Google knew of data collection
Google’s harvesting of e-mails, passwords and other sensitive personal information from unsuspecting households in the United States and around the world was neither a mistake nor the work of a rogue engineer, as the company long maintained, but a program that supervisors knew about, according to new details from the full text of a regulatory report.
The report, prepared by the Federal Communications Commission after a 17-month investigation of Google’s Street View project, was released, heavily redacted, two weeks ago. Although it found that Google had not violated any laws, the agency said Google had obstructed the inquiry and fined the company $25,000.
On Saturday, Google released a version of the report with only employees’ names redacted.
The full version draws a portrait of a company where an engineer can easily embark on a project to gather personal e-mails and Web searches of potentially hundreds of millions of people as part of his or her unscheduled work time, and where privacy concerns are shrugged off.
A Google spokeswoman said Saturday that the company had much stricter privacy controls than it previously did, in part because of the Street View controversy.
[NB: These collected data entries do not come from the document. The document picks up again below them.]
/-! ### `pending` -/

@[simp] theorem State.pending_regs (s : State) : (s.pending.2).regs = s.regs := rfl
@[simp] theorem State.pending_pc (s : State) : (s.pending.2).pc = s.pc := rfl
@[simp] theorem State.pending_sp (s : State) : (s.pending.2).sp = s.sp := rfl
@[simp] theorem State.pending_ime (s : State) : (s.pending.2).ime = s.ime := rfl
@[simp] theorem State.pending_eiPending (s : State) : (s.pending.2).eiPending = s.eiPending := rfl
@[simp] theorem State.pending_haltBug (s : State) : (s.pending.2).haltBug = s.haltBug := rfl
@[simp] theorem State.pending_mode (s : State) : (s.pending.2).mode = s.mode := rfl
@[simp] theorem State.pending_cyclesRemaining (s : State) : (s.pending.2).cyclesRemaining = s.cyclesRemaining := rfl
@[simp] theorem State.pending_fault (s : State) : (s.pending.2).fault = s.fault := rfl
@[simp] theorem State.pending_bus (s : State) : (s.pending.2).bus = s.bus.arrive.arrive := rfl
@[simp] theorem State.pending_sched (s : State) : (s.pending.2).sched = s.sched := rfl
@[simp] theorem State.pending_cfg (s : State) : (s.pending.2).cfg = s.cfg := rfl

/-! ### `dispatch` -/

@[simp] theorem State.dispatch_regs (s : State) (p : Byte) : (s.dispatch p).regs = s.regs := rfl
@[simp] theorem State.dispatch_pc (s : State) (p : Byte) : (s.dispatch p).pc = vectorOf (lowestSource p) := rfl
@[simp] theorem State.dispatch_sp (s : State) (p : Byte) : (s.dispatch p).sp = s.sp - 1 - 1 := rfl
@[simp] theorem State.dispatch_ime (s : State) (p : Byte) : (s.dispatch p).ime = false := rfl
@[simp] theorem State.dispatch_eiPending (s : State) (p : Byte) : (s.dispatch p).eiPending = false := rfl
@[simp] theorem State.dispatch_haltBug (s : State) (p : Byte) : (s.dispatch p).haltBug = false := rfl
@[simp] theorem State.dispatch_mode (s : State) (p : Byte) : (s.dispatch p).mode = s.mode := rfl
@[simp] theorem State.dispatch_cyclesRemaining (s : State) (p : Byte) : (s.dispatch p).cyclesRemaining = cyclesAfter s.cfg.busyAfter dispatchCost := rfl
@[simp] theorem State.dispatch_fault (s : State) (p : Byte) : (s.dispatch p).fault = s.fault := rfl
@[simp] theorem State.dispatch_sched (s : State) (p : Byte) : (s.dispatch p).sched = s.sched := rfl
@[simp] theorem State.dispatch_cfg (s : State) (p : Byte) : (s.dispatch p).cfg = s.cfg := rfl

/-! ### `returnFromInterrupt` -/

@[simp] theorem State.returnFromInterrupt_regs (s : State) : (s.returnFromInterrupt).regs = s.regs := rfl
@[simp] theorem State.returnFromInterrupt_pc (s : State) : (s.returnFromInterrupt).pc = s.pop16.1 := rfl
@[simp] theorem State.returnFromInterrupt_sp (s : State) : (s.returnFromInterrupt).sp = s.sp + 1 + 1 := rfl
@[simp] theorem State.returnFromInterrupt_ime (s : State) : (s.returnFromInterrupt).ime = true := rfl
@[simp] theorem State.returnFromInterrupt_eiPending (s : State) : (s.returnFromInterrupt).eiPending = false := rfl
@[simp] theorem State.returnFromInterrupt_haltBug (s : State) : (s.returnFromInterrupt).haltBug = s.haltBug := rfl
@[simp] theorem State.returnFromInterrupt_mode (s : State) : (s.returnFromInterrupt).mode = s.mode := rfl
@[simp] theorem State.returnFromInterrupt_cyclesRemaining (s : State) : (s.returnFromInterrupt).cyclesRemaining = s.cyclesRemaining := rfl
@[simp] theorem State.returnFromInterrupt_fault (s : State) : (s.returnFromInterrupt).fault = s.fault := rfl
@[simp] theorem State.returnFromInterrupt_bus (s : State) : (s.returnFromInterrupt).bus = s.bus.arrive.arrive := rfl
@[simp] theorem State.returnFromInterrupt_sched (s : State) : (s.returnFromInterrupt).sched = s.sched := rfl
@[simp] theorem State.returnFromInterrupt_cfg (s : State) : (s.returnFromInterrupt).cfg = s.cfg := rfl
As early as 2007, the report says, Street View engineers had “wide access” to the plan to collect payload data.
The Street View program used special cars outfitted with cameras. Google first said it was just photographing streets and did not disclose that it was collecting Internet communications called payload data, transmitted over Wi-fi networks, until May 2010, when it was confronted by German regulators. Eventually, it was forced to reveal that the information it had collected could include the full text of e-mails, sites visited and other data.